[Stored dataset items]
=== Section Start ===
-- ==== Sys2Proof/Laws/Races.lean ====
section
/-! SUPPORT. The host's racing accesses, and what deciding the races of a command leaves: locations outside its write
footprint are untouched, and each destination location holds the host's sample, a free value, or the command's sample. -/

namespace Sys2Proof.Machine

open Sys2Proof.Safety

/-- The contract of a command depends on the memory only through the set of valid locations. -/
theorem inContract_withMem {w : Nat} {ts : List Term} {s : State} (h : InContract w ts s) {m : List Host.Cell}
    (valid : ∀ a : Nat, (memFind m a).isSome = (memFind s.mem a).isSome) : InContract w ts { s with mem := m } :=
  ⟨h.operands, h.bases, fun a ha => ⟨(h.reads a ha).1, (valid _).trans (h.reads a ha).2⟩,
    fun a ha => ⟨(h.writes a ha).1, (valid _).trans (h.writes a ha).2⟩, h.disjoint⟩

/-- What one sample reads lies in the command's read footprint. -/
theorem reads_of_readsFor {x : Operands} {w : Nat} {ts : List Term} {r c : Nat} (hr : r < blockHeight x) (hc : c < w) {a : Int}
    (h : ReadsFor x ts r c a) : Reads x w ts a := by
  obtain ⟨t, ht, i, j, hij, rfl⟩ := h
  refine ⟨t, ht, r + i, c + j, ?_, rfl⟩
  obtain ⟨op, dr, dc⟩ := t
  cases op <;> simp only [InReadRange] at * <;> omega

/-- The addresses `sourceRaced` looks at are those one sample reads. -/
theorem mem_readFootprint_one (x : Operands) (ts : List Term) (r c : Nat) (a : Int) :
    a ∈ readFootprint (viewShift (sourceView x) r c) 1 1 ts ↔ ReadsFor x ts r c a := by
  have e : ∀ (t : Term) (i j : Int), viewAddr (termView (viewShift (sourceView x) r c) t) i j =
      viewAddr (termView (sourceView x) t) (r + i) (c + j) := by
    intro t i j
    simp only [viewAddr, termView, viewShift]
    ring
  simp only [readFootprint, List.mem_flatMap, mem_termReads, ReadsFor, e]

/-- Within contract a source race of a sample is a host write of a location the sample reads. -/
theorem sourceRaced_iff {w : Nat} {ts : List Term} {s : State} (h : InContract w ts s) {r c : Nat}
    (hr : r < blockHeight s.x) (hc : c < w) : sourceRaced s ts r c = true ↔ ∃ b ∈ s.raced, ReadsFor s.x ts r c b := by
  simp only [sourceRaced, List.any_eq_true, decide_eq_true_eq, mem_readFootprint_one]
  constructor
  · rintro ⟨a, ha, hm⟩
    have := (h.reads a (reads_of_readsFor hr hc ha)).1.1
    exact ⟨a.toNat, hm, by rwa [Int.toNat_of_nonneg this]⟩
  · rintro ⟨b, hb, h'⟩
    exact ⟨b, h', by simpa using hb⟩

/-- The memory after the races of the command running in `s` are decided, in the next state `t` of its run. -/
theorem settleRaces_mem {s t : State} {w : Nat} {ts : List Term} (c : runningCommand s = some (w, ts)) (n : s.raced ≠ []) :
    (settleRaces s t).mem = writeBlock t.mem (destView s.x) w (blockHeight s.x) (settledSample s ts t.mem) := by
  unfold settleRaces
  cases h : s.raced with
  | nil => exact absurd h n
  | cons a l => rw [c]

/-- Everything deciding the races can do to the memory, within contract. -/
theorem settleRaces_find {s t : State} {w : Nat} {ts : List Term} (run : runningCommand s = some (w, ts))
    (h : InContract w ts s) (valid : ∀ a : Nat, (memFind t.mem a).isSome = (memFind s.mem a).isSome) :
    (∀ a : Nat, ¬ Writes s.x w a → memFind (settleRaces s t).mem a = memFind t.mem a) ∧
    (∀ r c : Nat, r < blockHeight s.x → c < w → memFind (settleRaces s t).mem (viewAddr (destView s.x) r c).toNat =
      some (settledSample s ts t.mem r c)) := by
  by_cases n : s.raced = []
  · rw [settleRaces_of_nil n]
    refine ⟨fun a _ => rfl, fun r c hr hc => ?_⟩
    have v := (h.writes _ ⟨r, c, ⟨hr, hc⟩, rfl⟩).2
    rw [← valid] at v
    obtain ⟨b, hb⟩ := Option.isSome_iff_exists.1 v
    have ns : ¬ sourceRaced s ts r c = true := fun k => by
      obtain ⟨_, hm, -⟩ := (sourceRaced_iff h hr hc).1 k
      rw [n] at hm
      cases hm
    simp [settledSample, finalSample, ns, n, sampleAt, hb]
  · rw [settleRaces_mem run n]
    obtain ⟨dest, kept⟩ := writeBlock_dest (inContract_withMem h valid) (settledSample s ts t.mem)
    exact ⟨kept, dest⟩

/-- Deciding the races keeps the set of valid locations. -/
theorem settleRaces_isSome {s t : State} {w : Nat} {ts : List Term} (run : runningCommand s = some (w, ts))
    (h : InContract w ts s) (valid : ∀ a : Nat, (memFind t.mem a).isSome = (memFind s.mem a).isSome) (a : Nat) :
    (memFind (settleRaces s t).mem a).isSome = (memFind t.mem a).isSome := by
  by_cases n : s.raced = []
  · rw [settleRaces_of_nil n]
  · rw [settleRaces_mem run n]
    exact writeBlock_isSome (inContract_withMem h valid) _ a

/-- Deciding the races keeps the canonical form. -/
theorem settleRaces_wellFormed {s t : State} {w : Nat} {ts : List Term} (run : runningCommand s = some (w, ts))
    (h : InContract w ts s) (valid : ∀ a : Nat, (memFind t.mem a).isSome = (memFind s.mem a).isSome)
    (hm : memWellFormed t.mem) : memWellFormed (settleRaces s t).mem := by
  by_cases n : s.raced = []
  · rw [settleRaces_of_nil n]
    exact hm
  · rw [settleRaces_mem run n]
    exact writeBlock_dest_wellFormed (inContract_withMem h valid) _ hm

/-- A command that touches no memory (an unsupported width, a reserved key) has no race to decide. -/
theorem settleRaces_of_none {s : State} (h : runningCommand s = none) (t : State) : settleRaces s t = t := by
  unfold settleRaces
  rw [h]
  split <;> simp_all

/-! ## The host's accesses -/

/-- Everything a host write can do when it answers a next state: the sample is written, and a location in a footprint of the
running command is noted. -/
theorem hostWrite_eq_next {a : Nat} {v : Byte} {s t : State} (h : hostWrite a v s = .next t) :
    t = { s with mem := memSet s.mem a v } ∨
      (((a : Int) ∈ runningReads s ∨ (a : Int) ∈ runningWrites s) ∧
        t = { s with mem := memSet s.mem a v, raced := s.raced.insert a }) := by
  unfold hostWrite at h
  split at h
  · next hm =>
    obtain ⟨u, -, e⟩ := andThen_eq_next.1 h
    cases e
    exact .inr ⟨hm, rfl⟩
  · cases h
    exact .inl rfl

/-- Everything a host read can do when it answers a next state: it is answered, at most one free value is drawn, and nothing
else changes. -/
theorem hostRead_eq_next {a : Nat} {v : Byte} {s t : State} (h : hostRead a v s = .next t) :
    ∃ b n, t = answer { s with draws := n } (.sample a b) := by
  unfold hostRead at h
  split at h
  · obtain ⟨u, -, e⟩ := andThen_eq_next.1 h
    cases e
    exact ⟨_, _, rfl⟩
  · cases h
    exact ⟨v, s.draws, rfl⟩

end Sys2Proof.Machine
end

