/-- Settles O52: in IDLE no footprint is open, so a write is `memSet` and a read answers what `memFind` finds. -/
theorem hostSampleAccesses : Obligations.HostSampleAccesses := by
  intro s a rest idle
  refine ⟨fun v range agenda => ?_, fun v found agenda => ?_, fun missing agenda => ?_, fun v outside agenda => ?_⟩
  · have inRange : addressInRange a = true := (addressInRange_iff a).2 (by omega)
    refine ⟨{ s with agenda := rest, mem := memSet s.mem a v }, ?_, memFind_memSet_same s.mem a v,
      fun b hb => memFind_memSet_other s.mem v hb, rfl⟩
    rw [step_of_idle idle agenda]
    simp only [takeEvent, hostTurn, inRange, if_true]
    exact hostWrite_idle (s := { s with agenda := rest }) idle a v
  · rw [step_of_idle idle agenda]
    simp only [takeEvent, hostTurn, found]
    exact hostRead_idle (s := { s with agenda := rest }) idle a v
  · rw [step_of_idle idle agenda]
    simp only [takeEvent, hostTurn, missing]
  · have notInRange : addressInRange a = false := by
      rw [← Bool.not_eq_true, addressInRange_iff]
      omega
    rw [step_of_idle idle agenda]
    simp only [takeEvent, hostTurn, notInRange, Bool.false_eq_true, if_false]

/-! ## Reset -/

/-- Settles O57: reset leaves the engine idle, with an empty memory. -/
theorem resetMeetsInvariant : Obligations.ResetMeetsInvariant :=
  engineInv_of_idle rfl (.inl rfl) rfl rfl reset_mem_wellFormed

/-- Settles O58: the fields of a status of 0, and the words of `ROM_DOC`. -/
theorem resetValues : Obligations.ResetValues := by
  refine ⟨rfl, ?_, ?_, ?_, ?_, ?_, rfl⟩ <;> decide

end Sys2Proof.Proofs
end

section
/-! SUPPORT. The proofs of the memory family (20_memory.md): the set of valid locations and the memory's canonical form
(R34, R44; log 5). -/

namespace Sys2Proof.Proofs

open Sys2Proof.Machine Sys2Proof.Safety

/-! ## What a recipe's one block leaves of the memory's shape -/

theorem recipeRan_isSome {w : Nat} {ts : List Term} {s t : State} (ran : RecipeRan w ts s t) (a : Nat) :
    (memFind t.mem a).isSome = (memFind s.mem a).isSome := by
  obtain ⟨f, e⟩ := ran.mem
  rw [e]
  exact writeBlock_isSome ran.contract f a

theorem recipeRan_wellFormed {w : Nat} {ts : List Term} {s t : State} (ran : RecipeRan w ts s t)
    (hm : memWellFormed s.mem) : memWellFormed t.mem := by
  obtain ⟨f, e⟩ := ran.mem
  rw [e]
  exact writeBlock_dest_wellFormed ran.contract f hm

/-! ## Every row -/

/-- Settles O46: a row other than `PREDICT_LUMA` has run a recipe within contract, whose one block lies on valid locations;
`PREDICT_LUMA` either runs such a recipe on the issued state, which has the same memory, or errs and touches no memory. -/
theorem execKeepsValidLocations : Obligations.ExecKeepsValidLocations := by
  intro i s t h
  by_cases command : ∃ d, i = .predictLuma d
  · obtain ⟨d, rfl⟩ := command
    obtain ⟨-, rfl⟩ | ⟨-, u, ran, rfl⟩ := exec_predictLuma_eq_next h
    · rw [raiseUnsupportedWidth_mem, issueCommand_mem]
      exact ⟨fun _ => rfl, id⟩
    · rw [completeCommand_mem, ← issueCommand_mem d s]
      exact ⟨recipeRan_isSome ran, recipeRan_wellFormed ran⟩
  · obtain ⟨w, ts, ran⟩ := recipeRan_of_exec (fun d e => command ⟨d, e⟩) h
    exact ⟨recipeRan_isSome ran, recipeRan_wellFormed ran⟩

end Sys2Proof.Proofs
end

section
/-! SUPPORT. The proofs of the encoding family (30_encoding.md): the motion vector's split and the dispatch key (R55, R56, R61),
the reserved codes (R56, R65; U12), and the levels of the sequencer (R53): what the engine's turn runs, and that the level a
command has been decoded to is not seen in its outcome. -/

namespace Sys2Proof.Proofs

open Sys2Proof.Machine Sys2Proof.Safety

/-! ## Motion vectors (R61) and the dispatch key (R55, R56) -/

/-- The phase is the non-negative residue of the signed component. -/
theorem mvPhase_toNat (v : Word) : ((mvPhase v).toNat : Int) = v.toInt % 4 := by
  rw [mvPhase, BitVec.extractLsb'_toNat, Nat.shiftRight_zero, BitVec.toInt_eq_toNat_cond]
  split <;> omega

/-- Settles O6: integer part and phase are quotient and residue by 4. -/
theorem motionVectorSplits : Obligations.MotionVectorSplits := by
  refine ⟨fun v => ⟨?_, ?_⟩, by decide⟩
  · rw [mvPhase_toNat]
    exact (Int.mul_ediv_add_emod v.toInt 4).symm
  · have := (mvPhase v).isLt
    omega

/-- Fields laid side by side, as one number. -/
theorem toNat_append_eq_add {m n : Nat} (high : BitVec m) (low : BitVec n) :
    (high ++ low).toNat = high.toNat * 2 ^ n + low.toNat := by
  rw [BitVec.toNat_append, ← Nat.shiftLeft_add_eq_or_of_lt low.isLt, Nat.shiftLeft_eq]

theorem dispatchKey_of_widthSelect {d : Operands} {wsel : BitVec 2} (h : widthSelect d.width = some wsel) :
    dispatchKey d = some (wsel ++ phaseIndex d) := by
  simp only [dispatchKey, h]

theorem dispatchKey_of_illegal {d : Operands} (h : widthLegal d.width = false) : dispatchKey d = none := by
  simp only [dispatchKey, widthSelect_of_illegal h]

/-- The width select counts the legal widths 4, 8, 16 from 0. -/
theorem widthSelect_four_mul_two_pow : ∀ n < 3, widthSelect (BitVec.ofNat 32 (4 * 2 ^ n)) = some (BitVec.ofNat 2 n) := by
  decide

/-- Settles O5: a key is the width select and the two phases laid side by side. -/
theorem dispatchKeyIsWidthAndPhases : Obligations.DispatchKeyIsWidthAndPhases := by
  intro d
  refine ⟨fun n bound width => ⟨_, dispatchKey_of_widthSelect (width ▸ widthSelect_four_mul_two_pow n bound), ?_⟩,
    fun h4 h8 h16 => dispatchKey_of_illegal ?_⟩
  · rw [toNat_append_eq_add, phaseIndex, toNat_append_eq_add, BitVec.toNat_ofNat, ← mvPhase_toNat, ← mvPhase_toNat]
    omega
  · simp only [widthLegal, beq_false_of_ne h4, beq_false_of_ne h8, beq_false_of_ne h16, Bool.or_false]

/-! ## Words of the tables, and reserved codes (R56, R63, R65; U12) -/

/-- Settles O3: the decoder evaluated on each word. -/
theorem tableWordsDecode : Obligations.TableWordsDecode := by
  unfold Obligations.TableWordsDecode
  decide

/-- There are 48 cases, so a key from 48 up names none. -/
theorem decodeKey_reserved {k : BitVec 6} (h : 48 ≤ k.toNat) : decodeKey k = .error .reservedKey := by
  unfold decodeKey
  rw [List.getElem?_eq_none (show (casesW4 ++ casesW8 ++ casesW16).length ≤ k.toNat from h)]

theorem decodeTerm_eq_zero_iff (t : BitVec 4) : decodeTerm t = Term.zero ↔ t = 0 := by
  constructor
  · intro h
    rw [← encodeTerm_decodeTerm t, h]
    rfl
  · rintro rfl
    rfl

/-- The reserved recipe encoding in the bits of the word. -/
theorem decodeRecipe_wellFormed_iff (r : BitVec 9) :
    (decodeRecipe r).wellFormed = true ↔ (r.getLsbD 8 = false → r.extractLsb' 0 4 = 0) := by
  simp only [Recipe.wellFormed, decodeRecipe, Bool.or_eq_true, beq_iff_eq, decodeTerm_eq_zero_iff]
  cases r.getLsbD 8 <;> simp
=== Section End ===
■ **Task instructions**:
The entries above hold the needed span. Transcribe exactly the lines from the one with "false := by" to the one with "engineInv_of_idle rfl (.inl", both included.

■ **Exercise result**:
  · have notInRange : addressInRange a = false := by
      rw [← Bool.not_eq_true, addressInRange_iff]
      omega
    rw [step_of_idle idle agenda]
    simp only [takeEvent, hostTurn, notInRange, Bool.false_eq_true, if_false]

/-! ## Reset -/

/-- Settles O57: reset leaves the engine idle, with an empty memory. -/
theorem resetMeetsInvariant : Obligations.ResetMeetsInvariant :=
  engineInv_of_idle rfl (.inl rfl) rfl rfl reset_mem_wellFormed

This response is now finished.